Your assignment:
Transcribe exactly the line that contains "(h.freqInv.countSymbol hp hh hm)" and every line after it through the end of the records, with nothing else.

[Records from a collection]
* * * *

/-! ## What the invariants depend on -/

theorem TreeInv.congr (h : TreeInv s) (hf : t.freq = s.freq) (ht : t.total = s.total) (hu : t.unique = s.unique)
    (hn : t.nodes = s.nodes) (hx : t.next = s.next) (hl : t.pl = s.pl) (hp : t.phase = s.phase) (hr : t.root = s.root)
    (hv : t.rootv = s.rootv) (hc : s.rootv = false → t.cur = s.cur) : TreeInv t where
  open_empty := by rw [hp, hn, hl, hx]; exact h.open_empty
  leaf_entries := by
    simp only [hp, State.node?_congr hn, State.freqAt_congr hf, leafOf_congr hf]; exact h.leaf_entries
  internal_allocated := by simp only [State.node?_congr hn, hx]; exact h.internal_allocated
  internal_entries := by simp only [State.node?_congr hn, hn, weightAt_congr hn]; exact h.internal_entries
  owned_once := by rw [hl, hn, childRefs_congr hn]; exact h.owned_once
  next_ge := by rw [hx]; exact h.next_ge
  pl_sorted := by rw [hl, weightAt_congr hn]; exact h.pl_sorted
  pl_total := by rw [hp, hl, ht, weightAt_congr hn]; exact h.pl_total
  pl_leaves := by rw [hp, hl, leavesAt_congr hn, presentSymbols_congr hf]; exact h.pl_leaves
  pl_count := by rw [hp, hl, hx, hu]; exact h.pl_count
  seeded_two := by rw [hp, hl]; exact h.seeded_two
  complete_root := by rw [hp, hu, hl, hr, hv]; exact h.complete_root
  complete_empty := by rw [hp, hu, hl, hv]; exact h.complete_empty
  no_root hf := by
    rw [hv] at hf
    rw [hr, hc hf]
    exact h.no_root hf

theorem CodeInv.congr (h : CodeInv s) (hf : t.freq = s.freq) (hu : t.unique = s.unique) (hn : t.nodes = s.nodes)
    (hp : t.phase = s.phase) (hr : t.root = s.root) (hc : t.codes = s.codes) : CodeInv t where
  closed := by rw [hp, hc]; exact h.closed
  few := by rw [hu, hc]; exact h.few
  present := by simp only [hp, hu, State.code?_congr hc, State.freqAt_congr hf]; exact h.present
  is_path := by simp only [hr, State.code?_congr hc, leafReached_congr hn]; exact h.is_path
  prefix_free := by simp only [State.code?_congr hc]; exact h.prefix_free

/-- That a node is inside a tree is read from the node store. -/
theorem insideTree_congr (hn : t.nodes = s.nodes) {r c : NodeIdx} (h : (s.node? c).isSome = true ∧ ∃ p, descend s r p = some c) :
    (t.node? c).isSome = true ∧ ∃ p, descend t r p = some c := by
  simpa only [State.node?_congr hn, descend_congr hn] using h

theorem WorkInv.congr (h : WorkInv s) (ha : t.acc = s.acc) (hb : t.nbits = s.nbits) (hp : t.phase = s.phase)
    (hd : t.decoded = s.decoded) (ht : t.total = s.total) (hv : t.rootv = s.rootv) (hn : t.nodes = s.nodes) (hc : t.cur = s.cur)
    (hr : t.root = s.root) (hu : t.unique = s.unique) : WorkInv t where
  acc_low := by rw [AccLowClear, ha, hb]; exact h.acc_low
  acc_idle := by rw [hp, ha, hb]; exact h.acc_idle
  decoded_le := by rw [hd, ht]; exact h.decoded_le
  decoded_zero := by rw [hp, hd]; exact h.decoded_zero
  rootv_phase := by rw [hp, hv]; exact h.rootv_phase
  cur_inside := by rw [hv, hc, hr]; exact fun hv => insideTree_congr hn (h.cur_inside hv)
  cur_internal := by rw [hv, hu, hc]; simp only [State.node?_congr hn]; exact h.cur_internal

/-- No invariant speaks of `ERR`, `OUT` or the host's queue. -/
theorem Inv.set_err_out_host (h : Inv s) (c : ErrCode) (o : List Byte) (q : List HostAction) :
    Inv { s with err := c, out := o, host := q } where
  wf := h.wf
  freqInv := h.freqInv.congr rfl rfl rfl rfl rfl h.freqInv.header_closed
  treeInv := h.treeInv.congr rfl rfl rfl rfl rfl rfl rfl rfl rfl fun _ => rfl
  workInv := h.workInv.congr rfl rfl rfl rfl rfl rfl rfl rfl rfl rfl
  codeInv := h.codeInv.congr rfl rfl rfl rfl rfl rfl

theorem Inv.set_err (h : Inv s) (c : ErrCode) : Inv { s with err := c } := h.set_err_out_host c s.out s.host

theorem Inv.set_out (h : Inv s) (o : List Byte) : Inv { s with out := o } := h.set_err_out_host s.err o s.host

theorem Inv.set_host (h : Inv s) (q : List HostAction) : Inv { s with host := q } := h.set_err_out_host s.err s.out q

/-! ## The open block -/

/-- Phase FREQ: the table is open and everything after it has its reset value (R50, R52 to R55). -/
structure OpenBlock (s : State) : Prop where
  phase : s.phase = .freq
  nodes : s.nodes = []
  pl : s.pl = []
  next : s.next = Config.firstInternal
  root : s.root = 0#9
  rootv : s.rootv = false
  cur : s.cur = 0#9
  acc : s.acc = 0#8
  nbits : s.nbits = 0#3
  decoded : s.decoded = 0#40
  codes : s.codes = []

/-- In phase FREQ the invariants leave nothing but the table and the header parser open. -/
theorem Inv.openBlock (h : Inv s) (hp : s.phase = .freq) : OpenBlock s := by
  obtain ⟨hn, hl, hx⟩ := h.treeInv.open_empty hp
  obtain ⟨hr, hv, hc⟩ := h.unrooted (.inl hp)
  obtain ⟨ha, hb⟩ := h.workInv.acc_idle (by simp [hp])
  exact ⟨hp, hn, hl, hx, hr, hv, hc, ha, hb, h.workInv.decoded_zero (.inl hp), h.codeInv.closed (by simp [hp])⟩

/-- An open block with canonical tables and the frequency invariants meets the invariants. -/
theorem OpenBlock.inv (h : OpenBlock s) (hw : Memory.wf s) (hf : FreqInv s) : Inv s where
  wf := hw
  freqInv := hf
  treeInv :=
    { open_empty := fun _ => ⟨h.nodes, h.pl, h.next⟩
      leaf_entries := fun hp => absurd h.phase hp
      internal_allocated := fun i hi => by
        simpa [State.node?, h.nodes, h.next] using BitVec.not_lt.2 hi
      internal_entries := by simp [h.nodes]
      owned_once := by simp [childRefs, h.nodes, h.pl]
      next_ge := by rw [h.next]; exact BitVec.le_refl _
      pl_sorted := by simp [h.pl]
      pl_total := fun hp => absurd h.phase hp
      pl_leaves := fun hp => absurd h.phase hp
      pl_count := fun hp => absurd h.phase hp
      seeded_two := by simp [h.phase]
      complete_root := by simp [h.phase]
      complete_empty := by simp [h.phase]
      no_root := fun _ => ⟨h.root, h.cur⟩ }
  workInv :=
    { acc_low := acc_low_of_zero h.acc h.nbits
      acc_idle := fun _ => ⟨h.acc, h.nbits⟩
      decoded_le := by rw [h.decoded]; simp [BitVec.le_def]
      decoded_zero := fun _ => h.decoded
      rootv_phase := by simp [h.rootv]
      cur_inside := by simp [h.rootv]
      cur_internal := by simp [h.rootv] }
  codeInv := codeInv_of_empty h.codes (.inl (by simp [h.phase]))

theorem openBlock_clearBlock (s : State) : OpenBlock (clearBlock s) := ⟨rfl, rfl, rfl, rfl, rfl, rfl, rfl, rfl, rfl, rfl, rfl⟩

theorem inv_clearBlock (s : State) : Inv (clearBlock s) :=
  (openBlock_clearBlock s).inv (Memory.wf_clearBlock s) (FreqInv.clearBlock s)

/-- Settles O48: the reset state is an open block, empty. -/
theorem resetMeetsInvariants : Obligations.ResetMeetsInvariants := inv_clearBlock State.reset

/-- `REC` below the largest count keeps the invariants. -/
theorem Inv.countSymbol (h : Inv s) (hp : s.phase = .freq) (hh : s.hst = .idle) {sym : Symbol} (hm : s.freqAt sym ≠ Config.freqMax) :
    Inv (countSymbol sym s) :=
  OpenBlock.inv { h.openBlock hp with } (Memory.wf_countSymbol h.wf sym) (h.freqInv.countSymbol hp hh hm)

/-- A header byte keeps the invariants. -/
theorem HinEffect.inv {b : Byte} (h : HinEffect b s t) (hs : Inv s) : Inv t := by
  have hw := h.wf hs.wf
  have hf := h.freqInv hs.freqInv
  cases h with
  | stays c => exact hs.set_err c
  | opens hp | advances hp | commits hp => exact OpenBlock.inv { hs.openBlock hp with } hw hf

* * * *

Exercise answer:
  OpenBlock.inv { h.openBlock hp with } (Memory.wf_countSymbol h.wf sym) (h.freqInv.countSymbol hp hh hm)

/-- A header byte keeps the invariants. -/
theorem HinEffect.inv {b : Byte} (h : HinEffect b s t) (hs : Inv s) : Inv t := by
  have hw := h.wf hs.wf
  have hf := h.freqInv hs.freqInv
  cases h with
  | stays c => exact hs.set_err c
  | opens hp | advances hp | commits hp => exact OpenBlock.inv { hs.openBlock hp with } hw hf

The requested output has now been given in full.